The Institute for Supply Management said its index of manufacturing activity rose to 51.5 last month from August’s reading of 49.4.
Analysts had forecast a lesser increase to 50.3.
A reading above 50.0 indicates expansion in the manufacturing sector, below indicates contraction.
The new orders index also exited contraction, rising to 55.1 in September from 49.1 a month earlier.
The employment index improved to 49.7 last month from the prior 48.3, compared to a forecast for an increase to 49.0.
The prices paid index remained unchanged, as expected, at 53.0 from 53.0.
The release indicated that nine of the 18 industries reported an increase in new orders in September (up from six in August), and 10 of the 18 industries reporting an increase in production in September (up from eight in August).
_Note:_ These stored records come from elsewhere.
-- ==== Sys2Proof/Safety.lean ====
section
/-! DEFINITION. The invariants of a run (10_state.md R62) and what counts as a safe one (70 R295; 93 U13). -/

namespace Sys2Proof.Machine

/-! ### The tree in NODE (R62 (1)) -/

/-- The shape of a binary tree whose nodes are arena indexes. -/
inductive Shape where
  | leaf (i : Nat)
  | node (i : Nat) (l r : Shape)
  deriving DecidableEq, Repr

/-- The index of the root. -/
def Shape.root : Shape → Nat
  | .leaf i     => i
  | .node i _ _ => i

/-- The indexes of all nodes. -/
def Shape.indices : Shape → List Nat
  | .leaf i     => [i]
  | .node i l r => i :: (l.indices ++ r.indices)

/-- The indexes of the leaves, left to right. -/
def Shape.leaves : Shape → List Nat
  | .leaf i     => [i]
  | .node _ l r => l.leaves ++ r.leaves

/-- The weight of arena entry `i`, as a natural number. -/
def weightAt (nodeAt : Nat → Option Node) (i : Nat) : Nat :=
  match nodeAt i with
  | some n => n.weight.toNat
  | none   => 0

/-- The symbol of arena entry `i`. -/
def symbolAt (nodeAt : Nat → Option Node) (i : Nat) : Byte :=
  match nodeAt i with
  | some n => n.sym
  | none   => 0

/-- The arena holds this tree: leaves have no children, an internal node names its two children and
weighs their sum (R51, R164). -/
def Shape.storedIn (nodeAt : Nat → Option Node) : Shape → Prop
  | .leaf i     => ∃ b w, nodeAt i = some { isLeaf := true, sym := b, weight := w, left := 0, right := 0 }
  | .node i l r =>
    (∃ n, nodeAt i = some n ∧ n.isLeaf = false ∧ n.sym = 0
      ∧ n.left.toNat = l.root ∧ n.right.toNat = r.root
      ∧ n.weight.toNat = weightAt nodeAt l.root + weightAt nodeAt r.root)
    ∧ l.storedIn nodeAt ∧ r.storedIn nodeAt

/-- NODE holds a full binary tree rooted at `NODE_COUNT − 1`, over exactly the entries below NODE_COUNT,
with LEAF_COUNT leaves of pairwise distinct symbols, the entries above it all zero (R62 (1), R165, R166). -/
structure TreeOk (s : State) : Prop where
  leafCount_pos  : 1 ≤ s.leafCount.toNat
  leafCount_le   : s.leafCount.toNat ≤ 256
  nodeCount_eq   : s.nodeCount.toNat = 2 * s.leafCount.toNat - 1
  tree           : ∃ t : Shape, t.storedIn s.nodeAt ∧ t.root = s.nodeCount.toNat - 1
    ∧ t.indices.Perm (List.range s.nodeCount.toNat)
    ∧ t.leaves.length = s.leafCount.toNat
    ∧ (t.leaves.map (symbolAt s.nodeAt)).Nodup
  unused_zero    : ∀ i, s.nodeCount.toNat ≤ i → i < 511 → s.nodeAt i = some Node.zero
  rootWeight_eq  : s.rootWeight.toNat = weightAt s.nodeAt (s.nodeCount.toNat - 1)

/-- The node reached from node `i` by a path, where "0" is a left and "1" a right edge (R181). -/
def follow (nodeAt : Nat → Option Node) : Nat → Bits → Option Nat
  | i, []     => some i
  | i, x :: p =>
    match nodeAt i with
    | none   => none
    | some n =>
      if n.isLeaf then none else follow nodeAt (if x then n.right.toNat else n.left.toNat) p

/-- Node `i` is a child of node `k`. -/
def childOf (nodeAt : Nat → Option Node) (i k : Nat) : Prop :=
  ∃ n, nodeAt k = some n ∧ n.isLeaf = false ∧ (n.left.toNat = i ∨ n.right.toNat = i)

/-- Node `i` waits in the priority queue when node `next` is about to be made: it exists and no node made
so far has it as a child (R160). -/
def waits (nodeAt : Nat → Option Node) (next i : Nat) : Prop :=
  i < next ∧ ∀ k, k < next → ¬ childOf nodeAt i k

/-- The priority order `i ≺ j` on node indexes (R163). -/
def precedes (nodeAt : Nat → Option Node) (i j : Nat) : Prop :=
  weightAt nodeAt i < weightAt nodeAt j ∨ (weightAt nodeAt i = weightAt nodeAt j ∧ i < j)

/-! ### The code table (R62 (2)) -/

/-- No code is a prefix of another symbol's code (R53, R191). -/
def PrefixFree (code : Vector CodeEntry 256) : Prop :=
  ∀ b c : Byte, b ≠ c → (atSymbol code b).hasCode = true → (atSymbol code c).hasCode = true →
    isPrefix (atSymbol code b).bits (atSymbol code c).bits = false

/-- A table that TABLE_VALID may announce: some code, and the codes prefix-free (R62 (2)). -/
structure TableOk (code : Vector CodeEntry 256) : Prop where
  nonempty   : ∃ b : Byte, (atSymbol code b).hasCode = true
  prefixFree : PrefixFree code

/-- The Kraft sum of the codes, in units of `2^(−255)` (R186). -/
def kraftSum (code : Vector CodeEntry 256) : Nat :=
  ((codedSymbols code).map fun b => 2 ^ (255 - (atSymbol code b).len.toNat)).sum

/-- The code table of a symbol sequence: COUNT, BUILD and GEN applied to it (R240). -/
def tableFor (symbols : List Byte) : Vector CodeEntry 256 :=
  let nodes := buildArena (countSymbols symbols)
  match treeCodes (fun i => nodes[i]?) (nodes.length - 1) with
  | some codes => codeTable codes
  | none       => Vector.replicate 256 CodeEntry.empty

/-! ### Words, addresses and events -/

/-- A word that is no command: RSV ≠ 0, or OP in 0x08 to 0xFF (R114). -/
def IllegalWord (w : Word) : Prop := w.extractLsb' 8 24 ≠ 0 ∨ 8 ≤ (w.extractLsb' 0 8).toNat

/-- An address the map of R33 marks reserved. -/
def ReservedAddress (a : Addr) : Prop :=
  (0x000040 ≤ a.toNat ∧ a.toNat ≤ 0x0003FF) ∨ (0x000800 ≤ a.toNat ∧ a.toNat ≤ 0x003FFF)
  ∨ (0x009FF0 ≤ a.toNat ∧ a.toNat ≤ 0x0FFFFF) ∨ 0x400000 ≤ a.toNat

/-- The next event is the engine's step, and the engine takes it in the state `u` (R90, R91). -/
def EngineNext (s u : State) : Prop :=
  (s.agenda = [] ∧ u = s) ∨ ∃ rest, s.agenda = .engine :: rest ∧ u = { s with agenda := rest }

/-- The next event is the engine's step, and the latched word is the command `i`. -/
def EngineRuns (s : State) (i : Instr) : Prop :=
  (∃ u, EngineNext s u) ∧ ∃ w, s.pending = some w ∧ decode w = .ok i

/-- The next event is a host write. -/
def HostWrites (s : State) (a : Addr) (d : Word) : Prop := ∃ rest, s.agenda = .bus (.write a d) :: rest

/-- The next event is a hardware reset. -/
def HardResets (s : State) : Prop := ∃ rest, s.agenda = .hardReset :: rest

/-- The next event is a soft reset: a CTRL write with bit 0 = 1 (R36). -/
def SoftResets (s : State) : Prop := ∃ a d, HostWrites s a d ∧ target a = .reg .ctrl ∧ d.getLsbD 0 = true

/-! ### The invariant -/

/-- The parameters SYM_DEPTH and PAY_DEPTH lie in the ranges of R7. -/
structure DepthsLegal (symDepth payDepth : Nat) : Prop where
  sym_pos : 1 ≤ symDepth
  sym_le  : symDepth ≤ 2 ^ 20
  pay_two : 2 ≤ payDepth
  pay_le  : payDepth ≤ 2 ^ 21

/-- The part of the invariant about data: R62 (1) and (2), the canonical form of the two buffers, the ranges
of the parameters, and MAX_LEN as R47 says while the table is valid. -/
structure DataInv (s : State) : Prop where
  depths  : DepthsLegal s.symDepth s.payDepth
  symWf   : Memory.wf s.symDepth s.sym
  payWf   : Memory.wf s.payDepth s.pay
  tree    : s.treeValid = true → TreeOk s
  table   : s.tableValid = true → TableOk s.code
  maxLen  : s.tableValid = true → s.maxLen = longestCode s.code

/-- What every step keeps: the data part, and the agreement of the completion fields of STATUS with each
other and with the latch (R38, R111, R262). -/
structure Inv (s : State) : Prop where
  data    : DataInv s
  errFlag : s.error = (s.errCode != .none)
  latched : s.busy = true → s.done = false ∧ s.error = false

/-- A run in which the host never broke the busy window ends with OVERRUN = 0 (R295; 93 U13). -/
def KeptBusyWindow (s : State) : Prop := s.overrun = false

/-- A safe step: it answers a next state, and that state keeps the invariant. -/
def SafeStep (s : State) : Prop := ∃ t, step s = .next t ∧ Inv t

end Sys2Proof.Machine
end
In an immediate reaction, EUR/USD was trading at 1.1217 from around 1.1222 ahead of the release of the data, GBP/USD was at 1.2833 from 1.2843 earlier, while USD/JPY was at 101.44 from 101.38 earlier.
The US dollar index, which tracks the greenback against a basket of six major rivals, was at 95.62, compared to 95.57 ahead of the report.
Meanwhile, U.S. stock markets were lower after the open. The Dow 30 fell 81 points, or 0.44%, the S&P 500 dropped 12 points, or 0.55%, while the Nasdaq Composite traded down 24 points, or 0.45%.
Elsewhere, in the commodities market, gold futures traded at $1,315.35 a troy ounce, compared to $1,316.55 ahead of the data, while crude oil traded at $48.10 a barrel from $48.24 earlier.